Хисана, Рукия и Рока играли в сеги – сестры против мальчика. Сидели они на полу, на дзабутонах, раскинутых по бежевому ковру с цветочным орнаментом. Сбоку от доски, прислонившись спиной к стене, сидела Анеко, одной рукой придерживая завернутого в толстое стеганое одеяло Ренджи, во второй держа небольшую книжку. Впрочем, читать она не пыталась, следила за ходом игры. Бьякуя полюбовался на эту идиллию, мимоходом подивился, откуда в его доме это странное одеяло, по толщине не уступающее матрасу, и закрыл седзи. Хисана собралась было бросить партию на середине, бежать встречать мужа, но молодой дайме покачал головой, опускаясь рядом с Анеко. Внимательно посмотрел на доску. Рока выигрывал.
– Три – один в пользу Торами, – шепнула ему старшая жена. Бьякуя улыбнулся краешками губ, устроился поудобнее. Было спокойно и уютно.
В фусума тихонько постучали, приоткрылась створка, служанка, стоя на коленях, поклонилась. Анеко, не желая нарушать умиротворение момента, поманила ее пальцем. Девушка вскинула вопросительный взгляд на господина, тот качнул головой, мол, заходи. Ведь и вправду разговор через всю комнату казался сейчас излишним. Анеко шепотом говорила:
– Господин дома, вели подавать ужин. Для Гинрея-доно приготовьте травяной чай. Уборку закончили?
– Да, госпожа, – почтительный поклон. – Прикажете отнести мальчика?
– Я сам, – вмешался Бьякуя.
С ним никогда не спорили, и сейчас это играло ему на руку. Он и себе самому не очень-то признавался, что держать на руках ребенка – приятно. По непонятной причине дайме испытывал к этому красноволосому пацаненку слабость. То ли потому, что спас мальчишку, то ли потому, что благодаря ему стряхнул с души груз наносных, надуманных запретов, согласно которым честь Дома страдала едва ли не от любого поступка и шага.

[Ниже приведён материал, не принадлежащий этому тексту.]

-- ==== Sys2Proof/Machine/Ops.lean ====
section
/-!
DEFINITION. The named operations over registers, memory and the bus: field updates, the sparse memory, the bus decoder
(R41-R49), the access primitives (R50, R51), the stack (R56), and how a step ends (R260, R261, R267). This core has no
trap entry (R270): what it has in its place is halting, by BRK or by a fault, and `raise` and `haltBrk` are those two
operations. The return from an interrupt frame, RTI (R271), is an ordinary instruction over `pop`.
-/

namespace Sys2Proof.Machine

/-! ### Field updates -/

/-- `A <- v`. -/
def State.setA (s : State) (v : Byte) : State := { s with a := v }

/-- `X <- v`. -/
def State.setX (s : State) (v : Byte) : State := { s with x := v }

/-- `Y <- v`. -/
def State.setY (s : State) (v : Byte) : State := { s with y := v }

/-- `PC <- v`. -/
def State.setPc (s : State) (v : Addr) : State := { s with pc := v }

/-- `SP <- v`. -/
def State.setSp (s : State) (v : Byte) : State := { s with sp := v }

/-- `P <- v`, the whole byte. -/
def State.setP (s : State) (v : Byte) : State := { s with p := v }

/-- The backing store replaced. -/
def State.setMem (s : State) (m : Memory) : State := { s with mem := m }

/-- `run <- r`. -/
def State.setRun (s : State) (r : RunState) : State := { s with run := r }

/-- `log e` (R36): the event goes to the end of the log. -/
def State.logEvent (s : State) (e : BusEvent) : State := { s with log := s.log ++ [e] }

/-- One more draw has been made (R45, log entry 5). -/
def State.countDraw (s : State) : State := { s with draws := s.draws + 1 }

/-- The configuration replaced: the host's launches alone do this. -/
def State.setCfg (s : State) (c : Config) : State := { s with cfg := c }

/-! ### Sparse memory -/

/-- The canonical form of memory: addresses strictly rising and below 65536, no 0x00 entry. -/
def Memory.wf (m : Memory) : Bool := canonicalCells 65536 m

/-- The byte at `n`; an unlisted address reads 0x00 (R33, R300). -/
def Memory.read (m : Memory) (n : Nat) : Byte :=
  match m with
  | [] => 0x00
  | c :: rest => if c.1 = n then c.2 else Memory.read rest n

/-- The memory without an entry for `n`. -/
def Memory.erase (m : Memory) (n : Nat) : Memory :=
  match m with
  | [] => []
  | c :: rest => if c.1 = n then Memory.erase rest n else c :: Memory.erase rest n

/-- The memory with the entry `(n, v)` at its place in the rising order. -/
def Memory.insert (m : Memory) (n : Nat) (v : Byte) : Memory :=
  match m with
  | [] => [(n, v)]
  | c :: rest =>
    if n < c.1 then (n, v) :: c :: rest
    else if n = c.1 then (n, v) :: rest
    else c :: Memory.insert rest n v

/-- `mem[n] <- v`, keeping the canonical form: writing 0x00 removes the entry. -/
def Memory.write (m : Memory) (n : Nat) (v : Byte) : Memory :=
  if v = 0x00 then Memory.erase m n else Memory.insert m n v

/-! ### The bus -/

/-- The four classes of the famicom decoder (R41). -/
inductive BusClass where
  | ram
  | ppu
  | unmapped
  | prg
  deriving DecidableEq, Repr

/-- The class of an address (R41-R43). -/
def busClass (addr : Addr) : BusClass :=
  if addr ≤ 0x1FFF then .ram
  else if addr ≤ 0x3FFF then .ppu
  else if addr ≤ 0x7FFF then .unmapped
  else .prg

/-- The 11-bit RAM index (R44). -/
def ramIndex (addr : Addr) : Nat := (addr &&& 0x07FF).toNat

/-- The offset in the image that an address of the PRG window reads (R47). -/
def prgOffset (prg : PrgImage) (addr : Addr) : Nat :=
  match prg.size with
  | .bank16K => ((addr - 0x8000) &&& 0x3FFF).toNat
  | .bank32K => (addr - 0x8000).toNat

/-- `PRG[offset]` (R34). -/
def prgByte (prg : PrgImage) (offset : Nat) : Byte := Memory.read prg.cells offset

/-- `BusRead(addr)` (R42, R49): the byte and the state with the read's event and draw. A read never faults. -/
def busRead (s : State) (addr : Addr) : Byte × State :=
  match s.cfg.bus with
  | .flat => (Memory.read s.mem addr.toNat, s)
  | .famicom prg =>
    match busClass addr with
    | .ram => (Memory.read s.mem (ramIndex addr), s)
    | .ppu => (Config.ppuRead s.draws addr, (s.logEvent (.ppuRead addr (Config.ppuRead s.draws addr))).countDraw)
    | .unmapped => (0x00, s.logEvent (.unmappedRead addr))
    | .prg => (prgByte prg (prgOffset prg addr), s)

/-- `BusWrite(addr, v)` (R43, R49): the state written, or the fault the write raises (R48). -/
def busWrite (s : State) (addr : Addr) (v : Byte) : Except HaltReason State :=
  match s.cfg.bus with
  | .flat => .ok (s.setMem (Memory.write s.mem addr.toNat v))
  | .famicom _ =>
    match busClass addr with
    | .ram => .ok (s.setMem (Memory.write s.mem (ramIndex addr) v))
    | .ppu => .ok (s.logEvent (.ppuWrite addr v))
    | .unmapped => .ok (s.logEvent (.unmappedWrite addr v))
    | .prg => .error (.romWrite addr v)

/-- The cell of the backing store that an address reaches for reading and writing, where it reaches one (R33, R44,
R49): every address in the flat map, the RAM window through its mirror in the famicom map. -/
def cellOf (c : Config) (addr : Addr) : Option Nat :=
  match c.bus with
  | .flat => some addr.toNat
  | .famicom _ => if busClass addr = .ram then some (ramIndex addr) else none

/-- `MemRead` of two bytes at the given low-byte and high-byte addresses, low byte first (R50, R52). -/
def readWordAt (s : State) (lowAddr highAddr : Addr) : Addr × State :=
  let lo := busRead s lowAddr
  let hi := busRead lo.2 highAddr
  (wordOf hi.1 lo.1, hi.2)

/-- `MemRead(addr, 2)` (R50): the second address wraps from 0xFFFF to 0x0000. -/
def memRead2 (s : State) (addr : Addr) : Addr × State := readWordAt s addr (addr + 1)

/-- A 16-bit pointer read inside page 0: the high byte's address wraps in the page (R114, R115). -/
def readZeroPagePointer (s : State) (ptr : Byte) : Addr × State := readWordAt s (zext16 ptr) (zext16 (ptr + 1))

/-- `MemWrite(addr, 2, v)` (R51): low byte, then high byte; the host's Load and hook use it, no instruction does. -/
def memWrite2 (s : State) (addr : Addr) (v : Addr) : Except HaltReason State :=
  match busWrite s addr (lowByte v) with
  | .error e => .error e
  | .ok s1 => busWrite s1 (addr + 1) (highByte v)

/-! ### The stack -/

/-- The address the stack pointer names, `0x0100 + SP` (R22). -/
def stackAddr (sp : Byte) : Addr := wordOf 0x01 sp

/-- `Push(v)` (R56): write at `0x0100 + SP`, then decrement SP modulo 256. -/
def push (s : State) (v : Byte) : Except HaltReason State :=
  match busWrite s (stackAddr s.sp) v with
  | .error e => .error e
  | .ok s1 => .ok (s1.setSp (s1.sp - 1))

/-- `Pop()` (R56): increment SP modulo 256, then read at `0x0100 + SP`. -/
def pop (s : State) : Byte × State := busRead (s.setSp (s.sp + 1)) (stackAddr (s.sp + 1))

/-! ### How a step ends -/

/-- Whether the reason is a fault and not the normal end (R260, R261). -/
def HaltReason.isFault : HaltReason → Bool
  | .brk _ => false
  | .illegalOpcode .. | .romWrite .. | .resolverSentinel _ => true

/-- `raise F` (R101, R260, R267): every effect since `start` is discarded and `run` becomes Halted with the fault.
`now` is the state at the raise; only its draw counter is kept, so that no later draw repeats one already made
(DESIGN CHOICE, log entry 6; safe). -/
def raise (start now : State) (e : HaltReason) : State := { start with run := .halted e, draws := now.draws }

/-- `halt Brk(pc0)` (R261). -/
def haltBrk (s : State) (pc0 : Addr) : State := s.setRun (.halted (.brk pc0))

/-- The atomic end of a step (R101): when the meaning's state halted by a fault, everything the whole step did, the
fetch's own events too, is discarded; else the state stands. `start` is the state before the fetch. -/
def settle (start : State) (t : State) : State :=
  match t.run with
  | .halted e => if e.isFault then raise start t e else t
  | .running => t
  | .awaitingReset => t

/-! ### Placing bytes where the machine will read them (the host's part) -/

/-- The state with byte `v` where a read of `addr` finds it: a cell of memory or a byte of the PRG image (R44, R47,
R49). `none` where no read returns a stored byte (R45, R46). -/
def placeByte (s : State) (addr : Addr) (v : Byte) : Option State :=
  match s.cfg.bus with
  | .flat => some (s.setMem (Memory.write s.mem addr.toNat v))
  | .famicom prg =>
    match busClass addr with
    | .ram => some (s.setMem (Memory.write s.mem (ramIndex addr) v))
    | .ppu => none
    | .unmapped => none
    | .prg =>
      some (s.setCfg { s.cfg with bus := .famicom { prg with cells := Memory.write prg.cells (prgOffset prg addr) v } })

/-- The bytes placed at `addr` and the addresses after it (modulo 65536), where all of them can be. -/
def placeBytes (s : State) (addr : Addr) : List Byte → Option State
  | [] => some s
  | v :: rest =>
    match placeByte s addr v with
    | none => none
    | some s1 => placeBytes s1 (addr + 1) rest

/-- The bytes placed where the next step fetches its instruction, the core running. Where PC stands in a window that
stores nothing, PC is first moved to 0x0000, which is RAM in both maps (log entry 7). -/
def placeNextInstr (s : State) (bytes : List Byte) : State :=
  let r := s.setRun .running
  match placeBytes r r.pc bytes with
  | some t => t
  | none => (placeBytes (r.setPc 0x0000) 0x0000 bytes).getD r

end Sys2Proof.Machine
end

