-- ==== Sys2Proof/Certificates/Slice0/Obligations.lean ====
section
/-!
DEFINITION. The statements for the provers, each from the numbered rules of spec/ (OBLIGATIONS.json gives the cites).
Throughout, `exec i s` is the instruction at a state whose PC is the instruction's own opcode byte, `pc0`, after its
bytes are fetched (log entry 10), and a statement about a state is about every configuration that state may hold: both
bus maps, both image sizes, both settings of the JMP parameter.
-/

open Sys2Proof Sys2Proof.Machine

/-! ### Encoding -/

/-- R70-R74: the decoder gives back every encoded instruction, whatever bytes follow. -/
def Obligations.DecodeEncodeRoundTrip : Prop :=
  ∀ (i : Instr) (rest : List Byte), i.wellFormed = true → decode (encode i ++ rest) = .ok (i, rest)

/-- R70-R73: what the decoder reads is exactly the instruction's encoding, so no byte has two readings. -/
def Obligations.EncodeDecodeRoundTrip : Prop :=
  ∀ (bytes rest : List Byte) (i : Instr), decode bytes = .ok (i, rest) → encode i ++ rest = bytes

/-- R76, R262: the 105 listed values are exactly the undefined opcodes; the decoder refuses them, and fetching one is
the fault IllegalOpcode, with nothing else of the machine changed (`draws`, the model's own field, is left open
here). -/
def Obligations.UndefinedOpcodeFaults : Prop :=
  undefinedOpcodes.length = 105 ∧
  (∀ op : Byte, opcodeForm op = none ↔ op ∈ undefinedOpcodes) ∧
  (∀ op ∈ undefinedOpcodes, ∀ rest : List Byte, decode (op :: rest) = .error (.undefinedOpcode op)) ∧
  (∀ (s : State) (op : Byte), s.run = .running → (busRead s s.pc).1 = op → op ∈ undefinedOpcodes →
    ∃ n, step s = .next { s with run := .halted (.illegalOpcode op s.pc), draws := n })

/-- Words written out from the spec's program (section 8 of the source, W8) and its syntax table (R78). -/
def Obligations.SampleWordsDecode : Prop :=
  decode [0xA9, 0xC0] = .ok (.ldaImmediate 0xC0, []) ∧ decode [0xAA] = .ok (.tax, []) ∧
  decode [0xE8] = .ok (.inx, []) ∧ decode [0x00] = .ok (.brk, []) ∧
  decode [0x20, 0x30, 0x40] = .ok (.jsr 0x4030, []) ∧ decode [0x6C, 0xFF, 0x12] = .ok (.jmpIndirect 0x12FF, []) ∧
  decode [0xB6, 0x10] = .ok (.ldxZeroPageY 0x10, []) ∧ decode [0x9D, 0x00, 0x02] = .ok (.staAbsoluteX 0x0200, []) ∧
  decode [0xB1, 0x20] = .ok (.ldaIndirectY 0x20, []) ∧ decode [0xD0, 0xFA] = .ok (.bne 0xFA, [])

/-- R74, R77: the pairs of mnemonic and mode that are well formed are exactly those some opcode has. -/
def Obligations.AdmittedFormsAreTheTable : Prop :=
  ∀ (mn : Mnemonic) (n : ModeName), mn.admits n = true ↔ ∃ i : Instr, i.mnemonic = mn ∧ i.mode.name = n

/-- R70, R73: the opcode byte alone fixes the operation and the addressing mode. -/
def Obligations.OpcodeSelectsForm : Prop :=
  ∀ i j : Instr, i.opcode = j.opcode → i.mnemonic = j.mnemonic ∧ i.mode.name = j.mode.name

/-! ### The step -/

/-- R100, R101: when the bytes at PC decode to an instruction, the step fetches exactly those bytes and executes it;
the step's outcome is the meaning's, but that a fault's halt discards what the whole step did (`draws`, the model's own
field, is left open there). -/
def Obligations.StepRunsDecodedInstr : Prop :=
  ∀ (s t : State) (i : Instr) (bytes : List Byte), s.run = .running →
    fetchBytes s s.pc i.length = (bytes, t) → decode bytes = .ok (i, []) →
    ∃ u, exec i t = .next u ∧
      (u.run.faulted = false → step s = .next u) ∧
      (u.run.faulted = true → ∃ n, step s = .next { s with run := u.run, draws := n })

Рукия досадливо хмыкнула, проиграв. Увидела дайме и поклонилась. Бьякуя улыбнулся ей устало и тепло – девчонка была совсем не похожа на старшую сестру характером, но так походила на Хисану внешне, что молодой человек помимо воли видел в ней свою любимую в детстве. А еще он знал, что его отношение к Рукии важно для Хисаны. Ради нее он готов был любить кого угодно, хоть пустого, вздумай младшая жена завести монстрика в качестве питомца. При этой мысли Бьякуя непроизвольно нахмурился, пресекая неподобающие мысли. А то ведь если старшая жена догадается, что он сейчас представил, то приведет на поводке из лабораторий ее сумасшедшего тайчо какую-нибудь образину, за ней не заржавеет. Еще и удовольствие получит от проделанной работы и от творческого процесса на пару с чокнутым ученым. Воображение нарисовало Анеко и Куроцучи, вооруженных скальпелями, но картинка вызвала не ужас, а приступ веселья.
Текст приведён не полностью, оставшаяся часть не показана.